Suppose there is no ‘lost to follow-up’ in long-term cancer clinical studies. If death from cancer is a study endpoint, it always has been and still is controversial whether we should treat death by an obvious accident after solid evidence of disease progression as an event or as a censoring. Moreover, in the case when disease progression is selected as a study endpoint, it is also not easy to define the data handling methodology for patients who died from cancer without obvious evidence of disease progression. Even if we plan to conduct clinical trials based on ‘hard’ endpoints, there are many data handling methods and much room for introducing a potential bias into the trial by the selected methods. Therefore, the total validity of the analysis should be guaranteed by determining the methodology of the data handling that takes various characteristics and progression of the disease into consideration. It is also critical to determine and describe precisely in a protocol or in a statistical analysis plan what type of data handling methodology will be applied in the clinical trial before the start of the trial. Advance description of the detailed planning of data handling and analysis has now become compulsory to raise the credibility of a clinical trial.
On the other hand, in clinical studies for chronic disease such as cancer, a long-term follow-up of the patients should be necessary throughout the trial. No matter how we select the sound data handling method, there is still much room for producing biased estimates of measures such as survival and time to progression by non-compliance with a pre-specified follow-up schedule.

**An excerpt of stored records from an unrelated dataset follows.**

-- ==== Sys2Proof/Decode.lean ====
section
/-! DEFINITION. The instruction table (rules R54, R55, R62), the decoder, total on any bytes (rules R51 to R59), and
after it the encoder, written from the same table. -/

namespace Sys2Proof

/-- The descriptor row of each implemented form: opcode byte (rule R54), mode, handler, base cycles and
always-penalize flag (rule R62). The opcode bytes are the NMOS 6502 assignments that rule R54 adopts (log 2). -/
def Form.descriptor : Form → Descriptor
  | .jsr => ⟨0x20, .jsr, .absolute, .jsr, 6, false⟩
  | .ldaImm => ⟨0xA9, .lda, .immediate, .lda, 2, false⟩
  | .ldaZp => ⟨0xA5, .lda, .zeroPage, .lda, 3, false⟩
  | .ldaZpX => ⟨0xB5, .lda, .zeroPageX, .lda, 4, false⟩
  | .ldaAbs => ⟨0xAD, .lda, .absolute, .lda, 4, false⟩
  | .ldaAbsX => ⟨0xBD, .lda, .absoluteX, .lda, 4, false⟩
  | .ldaAbsY => ⟨0xB9, .lda, .absoluteY, .lda, 4, false⟩

/-- The seven implemented forms (rule R54). -/
def Form.all : List Form := [.jsr, .ldaImm, .ldaZp, .ldaZpX, .ldaAbs, .ldaAbsX, .ldaAbsY]

/-- The opcode byte of an implemented form (rule R54). -/
def Form.opcode (f : Form) : Byte := f.descriptor.opcode

/-- The form a byte is assigned to, `none` for the 249 bytes without an implemented descriptor (rules R54, R55). -/
def formOf (op : Byte) : Option Form := Form.all.find? fun f => f.opcode == op

/-- The seven implemented opcode bytes (rule R54). -/
def implementedOpcodes : List Byte := Form.all.map Form.opcode

/-- What a byte is under a configuration: one of the seven implemented opcodes, the halt opcode, or Unimplemented
(rule R59). -/
inductive OpcodeClass where
  | implemented (f : Form)
  | halt
  | unimplemented
deriving DecidableEq, Repr

/-- The class of a byte: `HALT_OPCODE` replaces its row (rule R58), a byte of `DISABLED_OPCODES` reads as Unimplemented
(rule R57), and every byte without a form is Unimplemented (rule R56). -/
def classify (cfg : Config) (op : Byte) : OpcodeClass :=
  if cfg.haltOpcode = some op then .halt
  else if cfg.disabledOpcodes.contains op then .unimplemented
  else
    match formOf op with
    | some f => .implemented f
    | none => .unimplemented

/-- The InstructionTable: a total, closed function from byte to descriptor (rule R62). -/
def table (cfg : Config) (op : Byte) : Descriptor :=
  match classify cfg op with
  | .implemented f => f.descriptor
  | .halt => ⟨op, .halt, .noOperand, .halt, cfg.haltCycles, false⟩
  | .unimplemented => ⟨op, .unimplemented, .noOperand, .unimplemented, 0, false⟩

/-- The format a mode's descriptors use (rule R51); none for the extension points (rule R82). -/
def Mode.format : Mode → Option Format
  | .immediate => some .imm8
  | .zeroPage | .zeroPageX | .zeroPageY => some .zp8
  | .absolute | .absoluteX | .absoluteY => some .abs16
  | .noOperand => some .op
  | .indirect | .indirectX | .indirectY | .relative => none

/-- The operand bytes of a format, those after the opcode byte (rule R51). -/
def Format.operandBytes : Format → Nat
  | .op => 0
  | .imm8 => 1
  | .zp8 => 1
  | .abs16 => 2

/-- The format of each implemented form (rule R54). -/
def Form.format : Form → Format
  | .jsr => .abs16
  | .ldaImm => .imm8
  | .ldaZp => .zp8
  | .ldaZpX => .zp8
  | .ldaAbs => .abs16
  | .ldaAbsX => .abs16
  | .ldaAbsY => .abs16

/-- The length of a form's instruction in bytes, the opcode byte included (rules R52, R54). -/
def Form.length (f : Form) : Nat := 1 + f.format.operandBytes

/-- The format of an instruction; the Unimplemented and halt descriptors have format OP (rule R51). -/
def Instr.format : Instr → Format
  | .jsr _ => Form.jsr.format
  | .ldaImm _ => Form.ldaImm.format
  | .ldaZp _ => Form.ldaZp.format
  | .ldaZpX _ => Form.ldaZpX.format
  | .ldaAbs _ => Form.ldaAbs.format
  | .ldaAbsX _ => Form.ldaAbsX.format
  | .ldaAbsY _ => Form.ldaAbsY.format
  | .halt _ => .op
  | .unimplemented _ => .op

/-- Instruction length in bytes, the opcode byte included (rule R52). -/
def Instr.length (i : Instr) : Nat := 1 + i.format.operandBytes

/-- The opcode byte of an instruction (rules R54, R99, R100). -/
def Instr.opcode : Instr → Byte
  | .jsr _ => Form.jsr.opcode
  | .ldaImm _ => Form.ldaImm.opcode
  | .ldaZp _ => Form.ldaZp.opcode
  | .ldaZpX _ => Form.ldaZpX.opcode
  | .ldaAbs _ => Form.ldaAbs.opcode
  | .ldaAbsX _ => Form.ldaAbsX.opcode
  | .ldaAbsY _ => Form.ldaAbsY.opcode
  | .halt op => op
  | .unimplemented op => op

/-- An implemented form with its operand assembled from the bytes after the opcode: `imm8` and `zp` are byte 1, `addr`
is `(byte2 << 8) | byte1` (rule R53). -/
def Form.build (f : Form) (b1 b2 : Byte) : Instr :=
  match f with
  | .jsr => .jsr (wordOf b2 b1)
  | .ldaImm => .ldaImm b1
  | .ldaZp => .ldaZp b1
  | .ldaZpX => .ldaZpX b1
  | .ldaAbs => .ldaAbs (wordOf b2 b1)
  | .ldaAbsX => .ldaAbsX (wordOf b2 b1)
  | .ldaAbsY => .ldaAbsY (wordOf b2 b1)

/-- The instruction that an opcode byte and the two bytes after it stand for; a byte the format does not use is not
looked at. Total: every byte has a descriptor (rule R56). -/
def decodeInstr (cfg : Config) (op b1 b2 : Byte) : Instr :=
  match classify cfg op with
  | .implemented f => f.build b1 b2
  | .halt => .halt op
  | .unimplemented => .unimplemented op

/-- The operand bytes an opcode byte asks for; it alone tells the length (rule R52). -/
def operandBytes (cfg : Config) (op : Byte) : Nat :=
  match classify cfg op with
  | .implemented f => f.format.operandBytes
  | .halt => Format.op.operandBytes
  | .unimplemented => Format.op.operandBytes

/-- Why a list of bytes is no instruction. In the machine neither occurs: memory has no end (rule R66). -/
inductive DecodeError where
  | noBytes
  | truncated (op : Byte)
deriving DecidableEq, Repr

/-- Decode the first instruction of a list of bytes, lowest address first, and return the bytes after it. -/
def decode (cfg : Config) : List Byte → Except DecodeError (Instr × List Byte)
  | [] => .error .noBytes
  | op :: rest =>
    match operandBytes cfg op, rest with
    | 0, r => .ok (decodeInstr cfg op 0 0, r)
    | 1, b1 :: r => .ok (decodeInstr cfg op b1 0, r)
    | 2, b1 :: b2 :: r => .ok (decodeInstr cfg op b1 b2, r)
    | _, _ => .error (.truncated op)

/-- The instruction the decoder reads, under the default configuration, from an instruction whose bits are `w`
numbered as spec/opcode_table.json numbers them, bits from `nbits` on being 0. -/
def decodeTableWord (nbits w : Nat) : Option Instr :=
  match decode Config.default [byteOfNat 0 (w % 2 ^ nbits), byteOfNat 1 (w % 2 ^ nbits), byteOfNat 2 (w % 2 ^ nbits)] with
  | .ok (i, _) => some i
  | .error _ => none

/-- The bytes of an instruction, lowest address first: `IMM8 = imm8 ++ opcode`, `ZP8 = zp ++ opcode`,
`ABS16 = addr[15:8] ++ addr[7:0] ++ opcode` (rule R51). -/
def encode : Instr → List Byte
  | .jsr t => [Form.jsr.opcode, loByte t, hiByte t]
  | .ldaImm v => [Form.ldaImm.opcode, v]
  | .ldaZp z => [Form.ldaZp.opcode, z]
  | .ldaZpX z => [Form.ldaZpX.opcode, z]
  | .ldaAbs w => [Form.ldaAbs.opcode, loByte w, hiByte w]
  | .ldaAbsX w => [Form.ldaAbsX.opcode, loByte w, hiByte w]
  | .ldaAbsY w => [Form.ldaAbsY.opcode, loByte w, hiByte w]
  | .halt op => [op]
  | .unimplemented op => [op]

end Sys2Proof
end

In this regard, it is of practical interest and importance that Niimi et al. (2) shed light on the significance of periodic and accurate observations in clinical trials by using data from their actual studies. As stated by the authors, it is fundamentally impossible to restore missing information from incomplete observation at the stage of data analysis. The gist of this statement is that it is also persuadable that any type of analytical methodology to compensate for insufficient information has its advantages and disadvantages and, to date, no standard method to cover all those circumstances has been universally accepted.
In Niimi et al.’s paper, three different analytical methods (METHOD-A, a method using as much event data as possible from the collected data; METHOD-C, the idea that only reliable data should be adopted; and METHOD-B, an intermediate method between METHOD-A and METHOD-C), to cope with missing information regarding disease progression were compared. First, it seems that the difference between METHOD-A and METHOD-B rests in the objective of study, i.e. the definition of the study endpoint. In METHOD-A, death occurring by causes other than primary disease was treated as an event, whereas in METHOD-B it was handled as a censoring. The decision to adopt either one of these two methods depends mainly on the study endpoints selected for more appropriate evaluation of the difference in effectiveness between treatment arms.

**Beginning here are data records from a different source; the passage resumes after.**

-- ==== Sys2Proof/Machine/Ops.lean ====
section
/-! DEFINITION. The named operations over registers and memory: memory access, the stack (rules R41 to R44), the
instruction stream (rule R66), cycles (rule R68), raising the one exception and the no-op that replaces it (rules R104,
R116), reset (rule R125), the admission of a state (rules R9, R127) and the snapshot (rule R123). -/

namespace Sys2Proof.Machine

/-- `MemRead(addr, 1)` (rule R12). -/
def State.readByte (s : State) (a : Addr) : Byte := Memory.readByte s.mem a

/-- `MemRead(addr, 2)` (rule R12). -/
def State.readWord (s : State) (a : Addr) : Addr := Memory.readWord s.mem a

/-- `MemWrite(addr, 1, v)` (rule R12). -/
def State.writeByte (s : State) (a : Addr) (v : Byte) : State := { s with mem := Memory.writeByte s.mem a v }

/-- `MemWrite(addr, 2, v)` (rule R12). -/
def State.writeWord (s : State) (a : Addr) (v : Addr) : State := { s with mem := Memory.writeWord s.mem a v }

/-- `pc <- target` (rule R11). -/
def State.setPc (s : State) (target : Addr) : State := { s with pc := target }

/-- Advance `pc` past `n` bytes of the instruction stream, wrapping modulo 65536 (rules R20, R66). -/
def State.advancePc (s : State) (n : Nat) : State := { s with pc := s.pc + BitVec.ofNat 16 n }

/-- `cycles <- cycles + n` (rules R26, R68). -/
def State.charge (s : State) (n : Nat) : State := { s with cycles := s.cycles + n }

/-- The address of the stack byte that an offset designates: `0x0100 + sp` (rules R21, R45). -/
def stackAddr (sp : Byte) : Addr := 0x0100 + zext16 sp

/-- `Push(v)`: write at `0x0100 + sp`, then decrement `sp` modulo 256 (rule R41). -/
def State.push (s : State) (v : Byte) : State := { s.writeByte (stackAddr s.sp) v with sp := s.sp - 1 }

/-- `Pop()`: increment `sp` modulo 256, then read at `0x0100 + sp` (rule R42). -/
def State.pop (s : State) : Byte × State := (s.readByte (stackAddr (s.sp + 1)), { s with sp := s.sp + 1 })

/-- `PushWord(v)`: the high byte first, then the low byte (rule R43). -/
def State.pushWord (s : State) (v : Addr) : State := (s.push (hiByte v)).push (loByte v)

/-- `PopWord()`: the low byte first, then the high byte (rule R44). -/
def State.popWord (s : State) : Addr × State :=
  let (lo, s1) := s.pop
  let (hi, s2) := s1.pop
  (wordOf hi lo, s2)

/-- `FetchByte()` (rule R66). -/
def State.fetchByte (s : State) : Byte × State := (s.readByte s.pc, s.advancePc 1)

/-- `FetchWord()`: the low byte first (rule R66). -/
def State.fetchWord (s : State) : Addr × State :=
  let (lo, s1) := s.fetchByte
  let (hi, s2) := s1.fetchByte
  (wordOf hi lo, s2)

/-- The instruction at `pc`; byte `k` of it is at `pc + k` modulo 65536 (rule R51). Reading has no side effect (rule
R38), so looking at all three bytes is the same as looking at those the format has. -/
def State.fetchInstr (s : State) : Instr :=
  decodeInstr s.cfg (s.readByte s.pc) (s.readByte (s.pc + 1)) (s.readByte (s.pc + 2))

/-- `raise IllegalOpcode(op, pc)`: control goes to the caller with the opcode byte and its address; nothing is saved
and no state changes (rules R99, R104, R107). -/
def raiseIllegalOpcode (op : Byte) (s : State) : Host.Outcome State Fault Refusal := .fault (.illegalOpcode op s.pc)

/-- `SkipSubstitute()`, the one-byte no-op with which the caller's `Skip` policy goes on after the exception (rule
R116). There is no return-from-trap instruction (rule R108). -/
def State.skipSubstitute (s : State) : State := (s.advancePc 1).charge s.cfg.skipCycles

/-- `reset(image, start)` (rule R125): the memory is the image given or zeros, and the vector is read after memory is
initialised. -/
def State.resetWith (cfg : Config) (image : Option Memory) (start : Option Addr) : State :=
  let mem := image.getD Memory.zeroed
  { pc := start.getD (Memory.readWord mem 0xFFFC)
    sp := 0xFF
    a := 0x00
    x := 0x00
    y := 0x00
    status := 0x00
    cycles := 0
    mem := mem
    cfg := cfg }

/-- Reset with the parameters' own image and override, the arguments' default values (rule R125). -/
def State.resetFrom (cfg : Config) : State := State.resetWith cfg cfg.initialImage cfg.startPc

/-- Why the model does not start from a state: a configuration outside rule R9, or status bit 5 set (rule R127). -/
def State.admission (s : State) : Option Refusal :=
  match s.cfg.problem with
  | some p => some (.badConfig p)
  | none => if s.status.getLsbD 5 then some .statusBit5Set else none

/-- The snapshot the host may take between steps (rule R123). -/
def State.snapshot (s : State) : Snapshot := ⟨s.pc, s.sp, s.a, s.x, s.y, s.status, s.cycles⟩

end Sys2Proof.Machine
end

METHOD-C is a totally different approach to the other two methods because all information after a last visit or examination is ignored even if we obtain reliable or unreliable information about patient outcomes. This might be the most unbiased estimation in terms of the independence from the information after the last periodic observation. However, it could also be true that this estimation may turn out to be invalid at the time point when an investigator later obtained solid information on the patient outcomes. If the investigator is informed of death by the primary disease in a patient, it is not always appropriate to treat that case as censored at the last examination time, because this ‘informative censoring’ might lead to other seriously biased results of the study. For example, if an investigator deliberately stops periodic observation of high-risk patients who have no evidence of disease progression, they will all be considered as censored cases regardless of the outcomes of the disease. In such circumstances where an investigator is able to control intentionally the result of a clinical trial, statistical compensation is almost impossible.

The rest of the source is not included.